De repente, pensó en visitar a su cochero, que acababa de salir del hospital.

Sí, el que conducía el carruaje cuando la emboscaron.

Por suerte, el cochero se estaba recuperando bien.

Gracias a la manipulación de la memoria del Capitán Denver, su recuerdo coincidía con la declaración que ella había dado sobre el accidente.

Como compensación, pagó la factura del hospital.

Además, le dio a la familia una gran cantidad de dinero para que la usaran mientras el cochero no pudiera volver al trabajo.

Pero no quería que pensaran que solo podía ofrecerles una compensación.

Para los demás, solo fue un simple accidente.

Pero ella sabía la verdad.

El cochero resultó herido porque la emboscaron a ella.

Como era natural, se sentía culpable por ello.

Así que ahora estaba en casa del cochero, cenando temprano con la familia.

Había llevado mucha carne.

Para sus tres hijos (todos varones y de cinco, siete y nueve años), trajo dulces y pasteles, así como juguetes y ropa.

«Me gustan mucho los niños».

—Lady Prescott, gracias por cuidar de nuestra familia —dijo Bert, el cochero de cuarenta años, con una sonrisa.

El cochero y su esposa Carla insistieron en despedirla—.

Volveré a trabajar tan pronto como pueda.

Quiero volver a serles de utilidad a usted y a Sir Kiho, mi Dama.

—No te preocupes por eso, Bert —dijo Tilly con una sonrisa—.

Solo céntrate en tu recuperación.

—No merecemos su amabilidad, Lady Prescott —dijo Carla, casi llorando—.

Por favor, permítanos servir a su familia para siempre.

—Siempre estaremos agradecidos por su servicio —dijo Tilly a la pareja—.

Kiho y yo tenemos suerte de tenerlos en nuestra familia.

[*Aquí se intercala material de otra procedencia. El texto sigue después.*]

/-- What `setQueue` set is what `queue` reads. -/
theorem State.queue_setQueue (s : State) (n : Nat) (x : Wq) : (s.setQueue n x).queue n = x :=
  tblGet_put_same _ _ _ _
/-- Another instance keeps its value. -/
theorem State.queue_setQueue_ne (s : State) (n k : Nat) (x : Wq) (hk : k ≠ n) :
    (s.setQueue n x).queue k = s.queue k :=
  tblGet_put_ne _ _ _ _ _ _ hk

/-- What `setBox` set is what `box` reads. -/
theorem State.box_setBox (s : State) (n : Nat) (x : Box) : (s.setBox n x).box n = x :=
  tblGet_put_same _ _ _ _
/-- Another instance keeps its value. -/
theorem State.box_setBox_ne (s : State) (n k : Nat) (x : Box) (hk : k ≠ n) :
    (s.setBox n x).box k = s.box k :=
  tblGet_put_ne _ _ _ _ _ _ hk

/-- What `setSrun` set is what `srun` reads. -/
theorem State.srun_setSrun (s : State) (n : Nat) (x : SeriesRun) : (s.setSrun n x).srun n = x :=
  tblGet_put_same _ _ _ _
/-- Another instance keeps its value. -/
theorem State.srun_setSrun_ne (s : State) (n k : Nat) (x : SeriesRun) (hk : k ≠ n) :
    (s.setSrun n x).srun k = s.srun k :=
  tblGet_put_ne _ _ _ _ _ _ hk

/-- What `setLane` set is what `lane` reads. -/
theorem State.lane_setLane (s : State) (n : Nat) (x : Lane) : (s.setLane n x).lane n = x :=
  tblGet_put_same _ _ _ _
/-- Another instance keeps its value. -/
theorem State.lane_setLane_ne (s : State) (n k : Nat) (x : Lane) (hk : k ≠ n) :
    (s.setLane n x).lane k = s.lane k :=
  tblGet_put_ne _ _ _ _ _ _ hk

/-- What `setHeadRun` set is what `headRun` reads. -/
theorem State.headRun_setHeadRun (s : State) (n : Nat) (x : HeadRun) : (s.setHeadRun n x).headRun n = x :=
  tblGet_put_same _ _ _ _
/-- Another instance keeps its value. -/
theorem State.headRun_setHeadRun_ne (s : State) (n k : Nat) (x : HeadRun) (hk : k ≠ n) :
    (s.setHeadRun n x).headRun k = s.headRun k :=
  tblGet_put_ne _ _ _ _ _ _ hk

/-- What `setPort` set is what `port` reads. -/
theorem State.port_setPort (s : State) (n : Nat) (x : Port) : (s.setPort n x).port n = x :=
  tblGet_put_same _ _ _ _
/-- Another instance keeps its value. -/
theorem State.port_setPort_ne (s : State) (n k : Nat) (x : Port) (hk : k ≠ n) :
    (s.setPort n x).port k = s.port k :=
  tblGet_put_ne _ _ _ _ _ _ hk

/-- What `setLink` set is what `link` reads. -/
theorem State.link_setLink (s : State) (n : Nat) (x : Link) : (s.setLink n x).link n = x :=
  tblGet_put_same _ _ _ _
/-- Another instance keeps its value. -/
theorem State.link_setLink_ne (s : State) (n k : Nat) (x : Link) (hk : k ≠ n) :
    (s.setLink n x).link k = s.link k :=
  tblGet_put_ne _ _ _ _ _ _ hk

/-- What `setPll` set is what `pll` reads. -/
theorem State.pll_setPll (s : State) (n : Nat) (x : Pll) : (s.setPll n x).pll n = x :=
  tblGet_put_same _ _ _ _
/-- Another instance keeps its value. -/
theorem State.pll_setPll_ne (s : State) (n k : Nat) (x : Pll) (hk : k ≠ n) :
    (s.setPll n x).pll k = s.pll k :=
  tblGet_put_ne _ _ _ _ _ _ hk

/-- What `setCtl` set is what `ctl` reads. -/
theorem State.ctl_setCtl (s : State) (n : Nat) (x : Dmc) : (s.setCtl n x).ctl n = x :=
  tblGet_put_same _ _ _ _
/-- Another instance keeps its value. -/
theorem State.ctl_setCtl_ne (s : State) (n k : Nat) (x : Dmc) (hk : k ≠ n) :
    (s.setCtl n x).ctl k = s.ctl k :=
  tblGet_put_ne _ _ _ _ _ _ hk

/-- What `setGate` set is what `gate` reads. -/
theorem State.gate_setGate (s : State) (n : Nat) (x : Gate) : (s.setGate n x).gate n = x :=
  tblGet_put_same _ _ _ _
/-- Another instance keeps its value. -/
theorem State.gate_setGate_ne (s : State) (n k : Nat) (x : Gate) (hk : k ≠ n) :
    (s.setGate n x).gate k = s.gate k :=
  tblGet_put_ne _ _ _ _ _ _ hk

/-! ### Registers -/

/-- A register reads the value set, modulo its width. -/
theorem State.regAt_setRegAt (s : State) (a r v : Nat) :
    (s.setRegAt a r v).regAt a r = v % 2 ^ 64 := by
  unfold State.regAt State.setRegAt
  rw [tblGet_put_same]
  exact BitVec.toNat_ofNat v 64

/-- Every other register keeps its value. -/
theorem State.regAt_setRegAt_ne (s : State) (a b r q v : Nat) (hb : b ≠ a) :
    (s.setRegAt a r v).regAt b q = s.regAt b q := by
  unfold State.regAt State.setRegAt
  rw [tblGet_put_ne _ _ _ _ _ _ hb]

/-- A field reads the value put into it, modulo its width. -/
theorem State.get_put_same (s : State) (f : Fld) (x : Nat) (h : f.lo ≤ f.hi) (hh : f.hi < 64) :
    (s.put f x).get f = x % 2 ^ (f.hi + 1 - f.lo) := by
  unfold State.get State.put
  rw [State.regAt_setRegAt, bits_setBits_same _ _ _ _ h hh]

/-- Another field of the same register keeps its value. -/
theorem State.get_put_beside (s : State) (f g : Fld) (x : Nat) (ha : g.addr = f.addr) (hr : g.rst = f.rst)
    (h : f.lo ≤ f.hi) (hh : g.hi < 64) (hd : g.hi < f.lo ∨ f.hi < g.lo) : (s.put f x).get g = s.get g := by
  unfold State.get State.put
  rw [ha, hr, State.regAt_setRegAt, bits_setBits_ne _ _ _ _ _ _ h hh hd]

/-- A field of another register keeps its value. -/
theorem State.get_put_ne (s : State) (f g : Fld) (x : Nat) (hg : g.addr ≠ f.addr) :
    (s.put f x).get g = s.get g := by
  unfold State.get State.put
  rw [State.regAt_setRegAt_ne _ _ _ _ _ _ hg]

end Sys2Proof.Machine
end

Tras despedirse de la familia, Damian la escoltó hasta el carruaje.

Mientras caminaba, pudo sentir que la observaban.

Era como si alguien la vigilara de cerca.

Por supuesto, sintió miedo, pero no lo demostró.

«¿Habrá hecho ya Su Majestad su jugada?».

Siendo sincera, no se lo esperaba.

Creía que el emperador era del tipo «tranquilo».

¿Era el «estilo» de Su Majestad ser tan agresivo?

Por alguna razón, no podía creerlo.

«También es posible que alguien más vaya tras de mí».

—Damian, dile al cochero que tome el camino largo de vuelta a casa —le dijo Tilly al joven caballero—.

Y, en la medida de lo posible, que evite la ruta con menos gente.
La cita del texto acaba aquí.